Angioimmunoblastic T-cell lymphoma (AITL) is an aggressive non-Hodgkin's nodal peripheral T-cell lymphoma that accounts for 18% of peripheral T-cell lymphoma, and cutaneous AITL has not been well characterized in terms of clinical and histopathologic features1. Because AITL is usually diagnosed based on lymph node biopsy, it is difficult for physicians to diagnose cutaneous AITL without lymphadenopathy.

Eighty-four years old female visited our hospital with nodules on both calves. The patient claimed that she had first noticed tender nodules several months prior to the visit and that they have gradually increased in size (Fig. 1A). Examination results indicated skin-colored palpable hard nodules with tenderness, about 3.0×3.0 cm in size. The nodule histologically revealed prominent vascular proliferation surrounded by abundant epitheloid histiocytes and lymphocytes without prominent nuclear atypia in the dermis (Fig. 2A, B). There were many positive cells in CD3 and CD68 (Fig. 2C, D), foci of small aggregates of positive cells in CD31, and negative cells in S100 protein, CD1a and Epstein-Barr virus (EBV). T-cell receptor-γ gene rearrangement was found to be monoclonal. In suspicion of cutaneous T-cell lymphoma, she underwent further evaluation, such as laboratory test, whole-body computed tomography (CT), and positron emission tomography-CT in hemato-oncology. On a follow-up visit, the nodule on her left calf became a progressive ulcer with a granulation-like base (Fig. 1B). However, we could not find any evidence of infection. Inguinal lymphadenopathy was identified from imaging study, and lymph node biopsy was performed (Fig. 2F, G).

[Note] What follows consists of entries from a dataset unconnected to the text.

-- ==== Sys2Proof/Laws/KeepMovement.lean ====
section
/-! SUPPORT. Each operation of Machine/Movement.lean keeps the fixed part of the state: the build parameters and the queue. -/
set_option linter.unusedSimpArgs false
set_option linter.unusedTactic false
set_option linter.unreachableTactic false
namespace Sys2Proof.Machine

@[simp] theorem boltChecked_fixed (s : State) (c : Nat) (a : Nat) (n : Nat) : (boltChecked s c a n).1.fixed = s.fixed := by
  unfold boltChecked
  repeat' (first | split | intro _ | refine foldl_fixed ?_ ?_ | simp only [keeps_settle, keeps_guardRes, keeps_unitRes, keeps_hereRes, keeps_accessRes, keeps_next, keeps_fault, keeps_refused])
  all_goals simp_all [eq_pair]

@[simp] theorem spadChecked_fixed (s : State) (e : Nat) (a : Nat) (n : Nat) : (spadChecked s e a n).1.fixed = s.fixed := by
  unfold spadChecked
  repeat' (first | split | intro _ | refine foldl_fixed ?_ ?_ | simp only [keeps_settle, keeps_guardRes, keeps_unitRes, keeps_hereRes, keeps_accessRes, keeps_next, keeps_fault, keeps_refused])
  all_goals simp_all [eq_pair]

@[simp] theorem spadCheckedAll_fixed (s : State) (e : Nat) (xs : List (Nat × Nat)) : (spadCheckedAll s e xs).1.fixed = s.fixed := by
  unfold spadCheckedAll
  repeat' (first | split | intro _ | refine foldl_fixed ?_ ?_ | simp only [keeps_settle, keeps_guardRes, keeps_unitRes, keeps_hereRes, keeps_accessRes, keeps_next, keeps_fault, keeps_refused])
  all_goals simp_all [eq_pair]

@[simp] theorem spadWrite_fixed (s : State) (e : Nat) (a : Nat) (bs : List Byte) : (spadWrite s e a bs).1.fixed = s.fixed := by
  unfold spadWrite; simp

@[simp] theorem spadWrites_fixed (e : Nat) (s : State) (l : List (Nat × List Byte)) : (spadWrites e s l).1.fixed = s.fixed := by
  induction l generalizing s with
  | nil => rfl
  | cons x t ih =>
    unfold spadWrites
    try dsimp only
    repeat' split
    all_goals simp_all [eq_pair]

@[simp] theorem openLines_fixed (who : Who) (s : State) (lines : List Nat) : (openLines who s lines).1.fixed = s.fixed := by
  unfold openLines
  split
  · rfl
  · refine foldl_fst_fixed fun p q => ?_
    repeat' split
    all_goals simp_all [eq_pair]

@[simp] theorem snapMix_fixed (c : Nat) (snap : List (Nat × Byte)) (s : State) (a n : Nat) : (snapMix c snap s a n).1.fixed = s.fixed := by
  induction n generalizing s a with
  | zero => rfl
  | succ n ih =>
    unfold snapMix
    try dsimp only
    repeat' split
    all_goals simp_all [eq_pair]

@[simp] theorem copyIn_fixed (who : Who) (via : Via) (c a : Nat) (s : State) (l : List (Nat × Nat × Nat)) :
    (copyIn who via c a s l).1.fixed = s.fixed := by
  induction l generalizing s with
  | nil => rfl
  | cons x t ih =>
    unfold copyIn
    try dsimp only
    rw [ih]
    refine foldl_fst_fixed fun p q => ?_
    try dsimp only
    repeat' split
    all_goals simp_all [eq_pair]

@[simp] theorem padIn_fixed (c a : Nat) (s : State) (pads : List (Nat × Nat)) : (padIn c a s pads).1.fixed = s.fixed := by
  unfold padIn
  exact foldl_fst_fixed fun p q => by simp

@[simp] theorem writePoisonPart_fixed (s : State) (who : Who) (via : Via) (p : Nat × Nat × Nat) : (writePoisonPart s who via p).1.fixed = s.fixed := by
  unfold writePoisonPart
  repeat' (first | split | intro _ | refine foldl_fixed ?_ ?_ | simp only [keeps_settle, keeps_guardRes, keeps_unitRes, keeps_hereRes, keeps_accessRes, keeps_next, keeps_fault, keeps_refused])
  all_goals simp_all [eq_pair]

@[simp] theorem outPart_fixed (who : Who) (via : Via) (cut : Bool) (s : State) (p : Nat × Nat × Nat) (bs : List Byte) (bad : Bool) : (outPart who via cut s p bs bad).1.fixed = s.fixed := by
  simp only [outPart, apply_ite State.fixed]
  repeat' (first | (simp [eq_pair]; done) | intro _ | split)
  all_goals simp_all [eq_pair]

Many cells in the lymph node showed positive reactions for CD3, CD4, CD5, CD21 and programmed death-1 (PD-1) (Fig. 2H~L), but negative reactions for CD8, CD20 and EBV. An additional stain for PD-1 of the skin was also positive (Fig. 2E). Based on these immunohistological findings, we were able to diagnose the skin lesion as AITL. After 6 months, she developed aggressive malignant lymphadenopathy in multiple regions of the body.

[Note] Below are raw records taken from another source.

@[simp] theorem runRoute_fixed (s : State) (o : ShOp) : (runRoute s o).1.fixed = s.fixed := by
  unfold runRoute
  repeat' (first | split | intro _ | refine foldl_fixed ?_ ?_ | simp only [keeps_settle, keeps_guardRes, keeps_unitRes, keeps_hereRes, keeps_accessRes, keeps_next, keeps_fault, keeps_refused])
  all_goals simp_all [eq_pair]

@[simp] theorem baseEntry_fixed (s : State) (o : ShOp) (x : Nat) : (baseEntry s o x).1.fixed = s.fixed := by
  unfold baseEntry
  repeat' (first | split | intro _ | refine foldl_fixed ?_ ?_ | simp only [keeps_settle, keeps_guardRes, keeps_unitRes, keeps_hereRes, keeps_accessRes, keeps_next, keeps_fault, keeps_refused])
  all_goals simp_all [eq_pair]

@[simp] theorem gatherRow_fixed (s : State) (o : ShOp) (src : Nat) (dst : ShAddr) (add : Nat) (n : Nat) : (gatherRow s o src dst add n).1.fixed = s.fixed := by
  unfold gatherRow
  repeat' (first | split | intro _ | refine foldl_fixed ?_ ?_ | simp only [keeps_settle, keeps_guardRes, keeps_unitRes, keeps_hereRes, keeps_accessRes, keeps_next, keeps_fault, keeps_refused])
  all_goals simp_all [eq_pair]

@[simp] theorem gatherRows_fixed (o : ShOp) (t : Tensor) (dst : ShAddr) (s : State) (l : List Nat) (i : Nat) :
    (gatherRows o t dst s l i).1.fixed = s.fixed := by
  induction l generalizing s i with
  | nil => rfl
  | cons x t ih =>
    unfold gatherRows
    try dsimp only
    repeat' split
    all_goals simp_all [eq_pair]

@[simp] theorem runXgath_fixed (s : State) (o : ShOp) : (runXgath s o).1.fixed = s.fixed := by
  unfold runXgath
  repeat' (first | split | intro _ | refine foldl_fixed ?_ ?_ | simp only [keeps_settle, keeps_guardRes, keeps_unitRes, keeps_hereRes, keeps_accessRes, keeps_next, keeps_fault, keeps_refused])
  all_goals simp_all [eq_pair]

@[simp] theorem combineSlots_fixed (o : ShOp) (t : Tensor) (s : State) (l : List (Nat × Nat)) (acc : List FV) :
    (combineSlots o t s l acc).1.fixed = s.fixed := by
  induction l generalizing s acc with
  | nil => rfl
  | cons x t ih =>
    unfold combineSlots
    try dsimp only
    repeat' split
    all_goals simp_all [eq_pair]

@[simp] theorem scatterToken_fixed (s : State) (o : ShOp) (t : Tensor) (n k tok : Nat) : (scatterToken s o t n k tok).1.fixed = s.fixed := by
  unfold scatterToken
  try dsimp only
  split; · rfl
  generalize h : (if o.fld 62 1 = 1 then _ else _ : State × Acc (List FV)) = p
  have h1 : p.1.fixed = s.fixed := by
    rw [← h]
    repeat' split
    all_goals simp_all [eq_pair]
  repeat' split
  all_goals simp_all [eq_pair]

@[simp] theorem runXscat_fixed (s : State) (o : ShOp) : (runXscat s o).1.fixed = s.fixed := by
  unfold runXscat
  try dsimp only
  split
  · simp_all [eq_pair]
  · split
    · simp_all [eq_pair]
    · refine (foldl_fst_fixed (fun p q => by split <;> simp)).trans ?_
      simp_all [eq_pair]

@[simp] theorem topkBlocks_fixed (o : ShOp) (l n : Nat) (s : State) (b : Nat) : (topkBlocks o l n s b).1.fixed = s.fixed := by
  induction n generalizing s b with
  | zero => rfl
  | succ n ih =>
    unfold topkBlocks
    try dsimp only
    repeat' split
    all_goals simp_all [eq_pair]

@[simp] theorem runTopk_fixed (s : State) (o : ShOp) : (runTopk s o).1.fixed = s.fixed := by
  unfold runTopk; simp

@[simp] theorem expandOne_fixed (s : State) (o : ShOp) (p : Nat) (x : FV) : (expandOne s o p x).1.fixed = s.fixed := by
  unfold expandOne
  repeat' (first | split | intro _ | refine foldl_fixed ?_ ?_ | simp only [keeps_settle, keeps_guardRes, keeps_unitRes, keeps_hereRes, keeps_accessRes, keeps_next, keeps_fault, keeps_refused])
  all_goals simp_all [eq_pair]

@[simp] theorem expandEntries_fixed (o : ShOp) (n : Nat) (s : State) (l : List (Nat × FV)) : (expandEntries o n s l).1.fixed = s.fixed := by
  induction l generalizing s with
  | nil => rfl
  | cons x t ih =>
    unfold expandEntries
    try dsimp only
    repeat' split
    all_goals simp_all [eq_pair]

@[simp] theorem expandBlocks_fixed (o : ShOp) (l n : Nat) (s : State) (b : Nat) : (expandBlocks o l n s b).1.fixed = s.fixed := by
  induction n generalizing s b with
  | zero => rfl
  | succ n ih =>
    unfold expandBlocks
    try dsimp only
    repeat' split
    all_goals simp_all [eq_pair]

@[simp] theorem runTexp_fixed (s : State) (o : ShOp) : (runTexp s o).1.fixed = s.fixed := by
  unfold runTexp; simp

@[simp] theorem runShuttle_fixed (s : State) (o : ShOp) : (runShuttle s o).1.fixed = s.fixed := by
  unfold runShuttle
  repeat' (first | split | intro _ | refine foldl_fixed ?_ ?_ | simp only [keeps_settle, keeps_guardRes, keeps_unitRes, keeps_hereRes, keeps_accessRes, keeps_next, keeps_fault, keeps_refused])
  all_goals simp_all [eq_pair]

@[simp] theorem startShuttle_fixed (s : State) (c : Nat) (o : ShOp) : (startShuttle s c o).fixed = s.fixed := by
  unfold startShuttle; simp

@[simp] theorem execShuttleOperationStart_keeps (c : Nat) (s : State) (s0 : State) (h0 : s.fixed = s0.fixed) : Keeps s0 (execShuttleOperationStart c s) := by
  refine Keeps.of h0 ?_
  unfold execShuttleOperationStart
  repeat' (first | split | intro _ | refine foldl_fixed ?_ ?_ | refine issue_keeps ?_ (by simp) | refine packet_keeps ?_ (by simp) | refine secWrite_keeps ?_ (by simp) | refine secWriteAt_keeps ?_ (by simp) | refine slCmd_keeps ?_ (by simp) | refine fwCmd_keeps ?_ (by simp) | refine ksCmd_keeps ?_ (by simp) | refine fcWrite_keeps ?_ (by simp) | refine lcCmd_keeps ?_ (by simp) | refine dgCmd_keeps ?_ (by simp) | refine spdmReq_keeps ?_ (by simp) | refine message_keeps ?_ (by simp) | refine boundMessage_keeps ?_ (by simp) | refine hostSlice_keeps ?_ (by simp) | refine takeVerified_keeps ?_ (by simp) | refine beadPacket_keeps ?_ (by simp) | refine vector_keeps (by simp) | refine issueRows_keeps ?_ (by simp) | refine issueLink_keeps ?_ (by simp) | simp only [keeps_settle, keeps_guardRes, keeps_unitRes, keeps_hereRes, keeps_accessRes, keeps_next, keeps_fault, keeps_refused])
  all_goals simp_all [eq_pair]

@[simp] theorem releaseZero_fixed (s : State) (o : ShOp) : (releaseZero s o).fixed = s.fixed := by
  unfold releaseZero
  repeat' (first | split | intro _ | refine foldl_fixed ?_ ?_ | simp only [keeps_settle, keeps_guardRes, keeps_unitRes, keeps_hereRes, keeps_accessRes, keeps_next, keeps_fault, keeps_refused])
  all_goals simp_all [eq_pair]

@[simp] theorem execShuttleOperationComplete_keeps (c : Nat) (s : State) (s0 : State) (h0 : s.fixed = s0.fixed) : Keeps s0 (execShuttleOperationComplete c s) := by
  refine Keeps.of h0 ?_
  unfold execShuttleOperationComplete
  repeat' (first | split | intro _ | refine foldl_fixed ?_ ?_ | refine issue_keeps ?_ (by simp) | refine packet_keeps ?_ (by simp) | refine secWrite_keeps ?_ (by simp) | refine secWriteAt_keeps ?_ (by simp) | refine slCmd_keeps ?_ (by simp) | refine fwCmd_keeps ?_ (by simp) | refine ksCmd_keeps ?_ (by simp) | refine fcWrite_keeps ?_ (by simp) | refine lcCmd_keeps ?_ (by simp) | refine dgCmd_keeps ?_ (by simp) | refine spdmReq_keeps ?_ (by simp) | refine message_keeps ?_ (by simp) | refine boundMessage_keeps ?_ (by simp) | refine hostSlice_keeps ?_ (by simp) | refine takeVerified_keeps ?_ (by simp) | refine beadPacket_keeps ?_ (by simp) | refine vector_keeps (by simp) | refine issueRows_keeps ?_ (by simp) | refine issueLink_keeps ?_ (by simp) | simp only [keeps_settle, keeps_guardRes, keeps_unitRes, keeps_hereRes, keeps_accessRes, keeps_next, keeps_fault, keeps_refused])
  all_goals simp_all [eq_pair]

Skin involvement occurs in up to 50% of AITL patients and presents with nonspecific maculopapular eruption in most cases, but less commonly in patients with nodules1. Our patient first presented with cutaneous nodules, and histologically showed vascular proliferation with abundant histiocytic infiltration. Progressive ulceration made AITL diagnose more difficult until the lymph node biopsy result was obtained. However, PD-1 staining for the lymph node and the skin was useful in making the diagnosis2. Until now, predominant histiocytic infiltrate in cutaneous AITL such as our case has not been described. Only a few AITL cases have been reported with nodular lesion histologically showing presence of histiocytes. Although histiocytes' role in cutaneous lymphoma has been described in prominent granulomatous reaction, most cases were of mycosis fungoides3 and rare cases of AITL. CD68 has been known as negative prognostic marker for lymphoma-associated macrophage in follicular lymphoma4 and classic Hodgkin's lymphoma5. In our opinion, abundant histiocytic infiltration in cutaneous AITL may be associated with the cutaneous nodules and also with the progressive ulcer, and histiocytes might play a more aggressive role in the clinical features of AITL, which will be evaluated in the future.